To use this similarity function, pipelines need to have it in them (small pipelines do not have it), find more about them [here](https://spacy.io/models).

Similarity scores express how much 2 words are similar, range from 0 (totally different) to 1 (same meaning).

By default similarity scores come from a [cosine similarity](https://en.wikipedia.org/wiki/Cosine_similarity) between the 2 vectors representing the 2 words. 

In order to "transform" words into vectors, **spaCy** uses [Word2Vec](https://en.wikipedia.org/wiki/Word2vec), which does the embedding (process of transforming texts to numbers)

To have a vector from multiple tokens (like a `Doc` or a `Span`), it is the average of all token vectors that is sent back. That is why the embedding has more value with fewer irrelevant words.


**Word Vectors**

In [None]:
nlp = spacy.load('fr_core_news_md')
doc = nlp(person.notice)

protestant_vector = doc[17].vector
print(protestant_vector)

**Similarities**

In [None]:
nlp = spacy.load("fr_core_news_md")

# Compare 2 documents
doc1 = nlp(person.notice.split(', ')[0])
doc2 = nlp(person.notice.split(', ')[1])
print(doc1.similarity(doc2))

# Compare 2 tokens
doc = nlp(person.notice)
token1 = doc[0] # Naît
token2 = doc[11] # Meurt
print(token1.similarity(token2))

# Compare 2 spans
doc = nlp(person.notice)
span1 = doc[29:41] # directeur de l'école rurale de la Pommière à Chêne-Bougeries
span2 = doc[53:59] # Instituteur à l'école de Plainpalais
print(span1.similarity(span2))

## Combining predictions and rules

Combining statistical prediction and rule based system is the most powerfull trick one can have in his NLP toolbox.
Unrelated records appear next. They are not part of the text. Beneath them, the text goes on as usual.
/-- The bridge between two adjacent dies, C0 to C3, H0, H1, X0, X1 as 0 to 7
(01_package.md Table PKG-2). -/
def bridgeOf (a b : Nat) : Option Nat :=
  let c := min a b
  let x := max a b
  if c = x ∨ 4 ≤ c then none
  else if 4 ≤ x then attachBridge c x
  else if c / 2 = x / 2 then some (c / 2)
  else if c % 2 = x % 2 then some (2 + c % 2)
  else none

/-- The path between two compute dies: BR0 or BR1 first (01_package.md R22). -/
def computePath (a b : Nat) : List Nat :=
  if a = b then [a]
  else if a % 2 = b % 2 ∨ a / 2 = b / 2 then [a, b]
  else [a, a / 2 * 2 + b % 2, b]

/-- The compute die nearer to a compute die that a host or I/O die attaches to
(01_package.md R22, Table PKG-2). -/
def attachNear (x c : Nat) : Nat :=
  if x = 4 then c / 2 * 2
  else if x = 5 then c / 2 * 2 + 1
  else if x = 6 then c % 2
  else c % 2 + 2

/-- The path of a message (01_package.md Table PKG-3): the dies it passes, for address bit 12. -/
def fabricPath (a b : Nat) (bit12 : Bool) : List Nat :=
  if a = b then [a]
  else if a < 4 ∧ b < 4 then computePath a b
  else if a < 4 then computePath a (attachNear b a) ++ [b]
  else if b < 4 then
    -- the reverse of the path from the compute die
    (computePath b (attachNear a b) ++ [a]).reverse
  else if a / 2 = b / 2 then
    -- H0 to H1 and X0 to X1 split by bit 12
    let mid := if a / 2 = 2 then (if bit12 then [2, 3] else [0, 1]) else (if bit12 then [1, 3] else [0, 2])
    if a < b then a :: mid ++ [b] else a :: mid.reverse ++ [b]
  else
    -- a host die and an I/O die share one compute die
    let h := if a < 6 then a else b
    let x := if a < 6 then b else a
    [a, (h - 4) + 2 * (x - 6), b]

/-- The bridges of a path. -/
def bridgesOf : List Nat → List Nat
  | a :: b :: t => (bridgeOf a b).toList ++ bridgesOf (b :: t)
  | _ => []

/-- Whether every bridge that a message between two dies crosses passes traffic (01_package.md R25). -/
def State.pathUp (s : State) (a b : Nat) (pa : Nat) : Bool :=
  decide (s.fabric.up = 0xFFF) || (bridgesOf (fabricPath a b (bit pa 12))).all (fun n => s.fabric.up.getLsbD n)

/-- Whether an access from a die and its reply, each on its own path, can pass (01_package.md R22, R25). -/
def State.wayUp (s : State) (a b : Nat) (pa : Nat) : Bool := s.pathUp a b pa && s.pathUp b a pa

/-- The die of a caching agent: the host die of its core or system cache (12_coherence.md Table COH-1). -/
def agentDie (a : Nat) : Nat := if a < 64 then 4 else if a < 128 then 5 else a - 124

/-- The die of a cache-less requester's number (log entry 169): 0 to 63 the quads, 64 to 69 the axis links, 70 to 73 the
Ethernet ports, 74 and 75 the PCIe ports, then the uncached accesses of the cores (12_coherence.md R330;
01_package.md Table PKG-1). -/
def cachelessDie (n : Nat) : Nat :=
  if n < 64 then n / 16
  else if n < 67 then 6
  else if n < 70 then 7
  else if n < 72 then 6
  else if n < 74 then 7
  else if n < 76 then n - 68
  else 4 + (n - 76) / 64 % 2

/-- The die of a requester. -/
def requesterDie : Requester → Nat
  | .agent a => agentDie a
  | .cacheless n => cachelessDie n

/-! ### Tiles -/

/-- The base of the tiered range (01_package.md Table PKG-9). -/
def tierBase : Nat := 0x100000000000
/-- The tile of an address. -/
def tileOf (pa : Nat) : Nat := (pa - tierBase) / 4096
/-- The address of a tile. -/
def tileAddr (t : Nat) : Nat := tierBase + t * 4096
/-- The tiles a range touches. -/
def tilesOf (pa n : Nat) : List Nat :=
  if n = 0 then [] else (List.range (tileOf (pa + n - 1) - tileOf pa + 1)).map (tileOf pa + ·)

/-- STRIPED mode (09_memory_tiers.md Table TIR-10). -/
def State.striped (s : State) : Bool := decide (s.item 7 1 0 = 1)

/-- A tile as listed; in STRIPED mode an unlisted tile of a READY region stands in flash
(09_memory_tiers.md R281). -/
def State.tile (s : State) (t : Nat) : Tile := Table.get Tile.fresh s.tier.tiles t
/-- Writes a tile. -/
def State.setTile (s : State) (t : Nat) (x : Tile) : State :=
  s.modTier (fun z => { z with tiles := Table.put Tile.fresh z.tiles t x })
/-- The state of a STRIPED region: 0 EMPTY, 1 LOADING, 2 READY, 3 FAILED (09 Table TIR-9). -/
def State.region (s : State) (r : Nat) : Nat := Table.get 0 s.tier.regions r

/-- A placement object (09_memory_tiers.md Table TIR-7). -/
def Tier.object (x : Tier) (n : Nat) : TObj := Table.get TObj.reset x.objects n
/-- Whether a valid object holds a tile: bases and sizes are in units of 2 MiB, 512 tiles. -/
def TObj.has (o : TObj) (t : Nat) : Bool := o.valid && decide (o.base * 512 ≤ t) && decide (t < (o.base + o.size) * 512)
/-- The object of a tile (09_memory_tiers.md R273: valid objects do not overlap). -/
def State.objectOf (s : State) (t : Nat) : Option (Nat × TObj) := s.tier.objects.find? (fun e => e.2.has t)

/-- The default home die of a group (09_memory_tiers.md R259). -/
def defaultHome (g : Nat) : Nat := g * 16384 / 2 ^ 21 % 4
/-- The home die of a group (09_memory_tiers.md R259). -/
def State.tierHome (s : State) (g : Nat) : Nat :=
  match s.objectOf (g * 4) with
  | some (_, o) => if o.home < 4 then o.home else defaultHome g
  | none => defaultHome g

/-- The state of a tile as an access meets it: a STRIPED tile takes it from its region
(09_memory_tiers.md R281). -/
def State.tileSt (s : State) (t : Nat) : TileSt :=
  let x := s.tile t
  if s.striped && decide (x.st = .u) then
    (if s.region (t / 2 ^ 20) = 2 then .f else .u)
  else x.st

/-- The bytes of a tile as any observer reads them (09_memory_tiers.md Table TIR-5). -/
def State.tileBytes (s : State) (t : Nat) : List Byte :=
  match s.tileSt t with
  | .u => List.replicate 4096 0
  | .f => Table.range memDefault s.flash (tileAddr t) 4096
  | .p => Table.range memDefault s.flash (tileAddr t) 4096
  | _ => s.bytes (tileAddr t) 4096

/-- Whether an address lies in the tiered range. -/
def isTiered (pa : Nat) : Bool := decide (regionOf pa = some .tiered)

/-- Whether a tile's bytes stand in memory: it is resident, or in its channel's write group. -/
def State.tileInMem (s : State) (t : Nat) : Bool :=
  decide (s.tileSt t = .r) || decide (s.tileSt t = .d) || decide (s.tileSt t = .w)

/-- Whether reads of a tile return poison (09_memory_tiers.md R263, Table TIR-9). -/
def State.tilePoison (s : State) (t : Nat) : Bool :=
  (s.striped && decide (s.region (t / 2 ^ 20) = 3)) ||
  ((decide (s.tileSt t = .f) || decide (s.tileSt t = .p)) && Table.get false s.flashPoison t)

/-- The bytes of a range wherever they stand: memory, and for a tile its slot, its write group, its flash copy or
zeros (09_memory_tiers.md R266). -/
def State.baseBytes (s : State) (pa n : Nat) : List Byte :=
  if isTiered pa then (((tilesOf pa n).flatMap s.tileBytes).drop ((pa - tierBase) % 4096)).take n else s.bytes pa n

/-- The 64 bytes of a line wherever they stand. -/
def State.baseLine (s : State) (line : Nat) : List Byte :=
  if isTiered (line * 64) && !(s.tileInMem (tileOf (line * 64))) then s.baseBytes (line * 64) 64
  else s.bytes (line * 64) 64

/-- Whether a line is poisoned where it stands (12_coherence.md R350, 09_memory_tiers.md R263). -/
def State.basePoison (s : State) (line : Nat) : Bool :=
  if isTiered (line * 64) && !(s.tileInMem (tileOf (line * 64))) then s.tilePoison (tileOf (line * 64))
  else s.sectorPoison line

/-- The channel of a group (09_memory_tiers.md R261). -/
def channelOf (g : Nat) : Nat := g % 64

/-- A tile enters its channel's write group; a full group is programmed (09_memory_tiers.md R268). -/
def State.enterGroup (s : State) (t : Nat) : State :=
  s.modChannel (channelOf (t / 4)) (fun c =>
    let open' := c.open_ ++ [t]
    if open'.length = 4 then { c with open_ := [], programming := c.programming ++ [open'] }
    else { c with open_ := open', firstAt := if c.open_.isEmpty then s.drone else c.firstAt })

/-- Fills a tile's bytes in memory with those of its flash copy, poison with it. -/
def State.fillFromFlash (s : State) (t : Nat) : State :=
  let bs := Table.range memDefault s.flash (tileAddr t) 4096
  let bad := Table.get false s.flashPoison t
  let s := s.setBytes (tileAddr t) bs
  { s with poison := Table.splice false s.poison (tileAddr t / 64) (List.replicate 64 bad) }

/-- Fills a tile's bytes in memory with zeros. -/
def State.fillZero (s : State) (t : Nat) : State :=
  { s with mem := Table.drop s.mem (tileAddr t) 4096, poison := Table.drop s.poison (tileAddr t / 64) 64 }

/-! ### Homes of lines -/

/-- The die of an address: its owner of Table PKG-9; a tile's is its group's home (01_package.md R19,
09_memory_tiers.md R259). -/
def State.dieOf (s : State) (pa : Nat) : Nat :=
  match regionOf pa with
  | some .ddr => s.ddrDie pa
  | some (.hbm d) => d
  | some .tiered => s.tierHome (tileOf pa / 4)
  | some (.scratch q) => q / 16
  | some (.pool d) => d
  | some .config => 6
  | none => 0

/-- The home agent of a line: 4 × die + agent, dies C0 to C3, H0, H1 (12_coherence.md R331). HBM lines
interleave over the die's stacks at 4 KiB (01_package.md R31). -/
def State.homeOf (s : State) (line : Nat) : Nat :=
  let pa := line * 64
  match regionOf pa with
  | some .ddr =>
    let chans := if s.item 3 8 0 = 0 then pa / 4096 % 16 % 8 else pa / 4096 % 8
    4 * s.ddrDie pa + chans / 2
  | _ => 4 * s.dieOf pa + pa / 4096 % 4

/-- Whether accesses from a die reach an address now: every bridge on the way there and back passes traffic, and the
die that owns it is not in reset (01_package.md R19, R25; 18_boot_and_reset.md R465). -/
def State.dieReaches (s : State) (from_ pa : Nat) : Bool :=
  s.wayUp from_ (s.dieOf pa) pa && !(s.boot.diesInReset.contains (s.dieOf pa))

/-- Whether accesses from a die reach every page of a range. -/
def State.dieReachesAll (s : State) (from_ pa n : Nat) : Bool :=
  (decide (s.fabric.up = 0xFFF) && s.boot.diesInReset.isEmpty) ||
  (List.range (n / 4096 + 1)).all (fun k => s.dieReaches from_ (pa + 4096 * k))

/-- Whether a quad's accesses reach an address now. -/
def State.reaches (s : State) (q pa : Nat) : Bool := s.dieReaches (q / 16) pa

/-- Whether a quad's accesses reach every page of a range. -/
def State.reachesAll (s : State) (q pa n : Nat) : Bool := s.dieReachesAll (q / 16) pa n

/-! ### The die-pool extension (11_host_cores_and_cache.md R323) -/

/-- Whether a way of a die's extension is enabled (11_host_cores_and_cache.md R325). -/
def State.extWayOn (s : State) (d w : Nat) : Bool :=
  !(bit (s.item 3 6 d) w) && !(bit (Table.get 0 s.extSelfDis d) w)

/-- Whether a compute die's extension takes lookups: size above 0 and a way enabled
(11_host_cores_and_cache.md R323, R325). -/
def State.extOn (s : State) (d : Nat) : Bool :=
  decide (s.item 3 1 d < 16) && (List.range (s.item 3 2 d)).any (s.extWayOn d)

/-- The key of a way of a line's set in a die's extension: the sets number its size over 64 times its ways
(11_host_cores_and_cache.md R323). -/
def State.extKey (s : State) (d line w : Nat) : Nat :=
  (d * 2 ^ 24 + Config.extSet line % max 1 ((16 - s.item 3 1 d) * 131072 / max 1 (s.item 3 2 d))) * 16 + w

/-- What a way of an extension holds: 0 for nothing, else twice the line number with 1 when clean and 2 when
dirty. -/
def extMark (line : Nat) (dirty : Bool) : Nat := 2 * line + (if dirty then 2 else 1)

/-- The enabled way of a die's extension that holds a line. -/
def State.extFind (s : State) (d line : Nat) : Option Nat :=
  (List.range (s.item 3 2 d)).find? (fun w =>
    s.extWayOn d w && decide ((Table.get 0 s.ext (s.extKey d line w) + 1) / 2 = line + 1))

/-- One step of the 16-bit Galois LFSR of taps 0xB400 (11_host_cores_and_cache.md R323). -/
def extStep (x : Half) : Half := if x.getLsbD 0 then (x >>> 1) ^^^ 0xB400 else x >>> 1

/-- The way that a fill of a die's extension takes: the lowest invalid enabled one, else LFSR mod ways or the next
enabled above it, wrapping (11_host_cores_and_cache.md R323). -/
def State.extVictim (s : State) (d line : Nat) : Option Nat :=
  let n := s.item 3 2 d
  match (List.range n).find? (fun w => s.extWayOn d w && decide (Table.get 0 s.ext (s.extKey d line w) = 0)) with
  | some w => some w
  | none => ((List.range n).map (fun i => ((Table.get 1 s.extLfsr d).toNat + i) % n)).find? (s.extWayOn d)

/-- Puts a line into the extension of a compute die, dirty or clean (11_host_cores_and_cache.md R323, R327). -/
def State.extFill (s : State) (d line : Nat) (dirty : Bool) : State :=
  if s.extOn d && (s.extFind d line).isNone then
    match s.extVictim d line with
    | some w =>
      { s with ext := Table.put 0 s.ext (s.extKey d line w) (extMark line dirty),
               extLfsr := Table.put 1 s.extLfsr d (extStep (Table.get 1 s.extLfsr d)) }
    | none => s
  else s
Statistical predictions are powerfull to predict if a span of tokens are person names for exemple, or another exemple is to find relationships between subject and objects.
On the other hand, rule-based approaches are handy if there is a finite numbers of instances you want to find (country names, cities, ...)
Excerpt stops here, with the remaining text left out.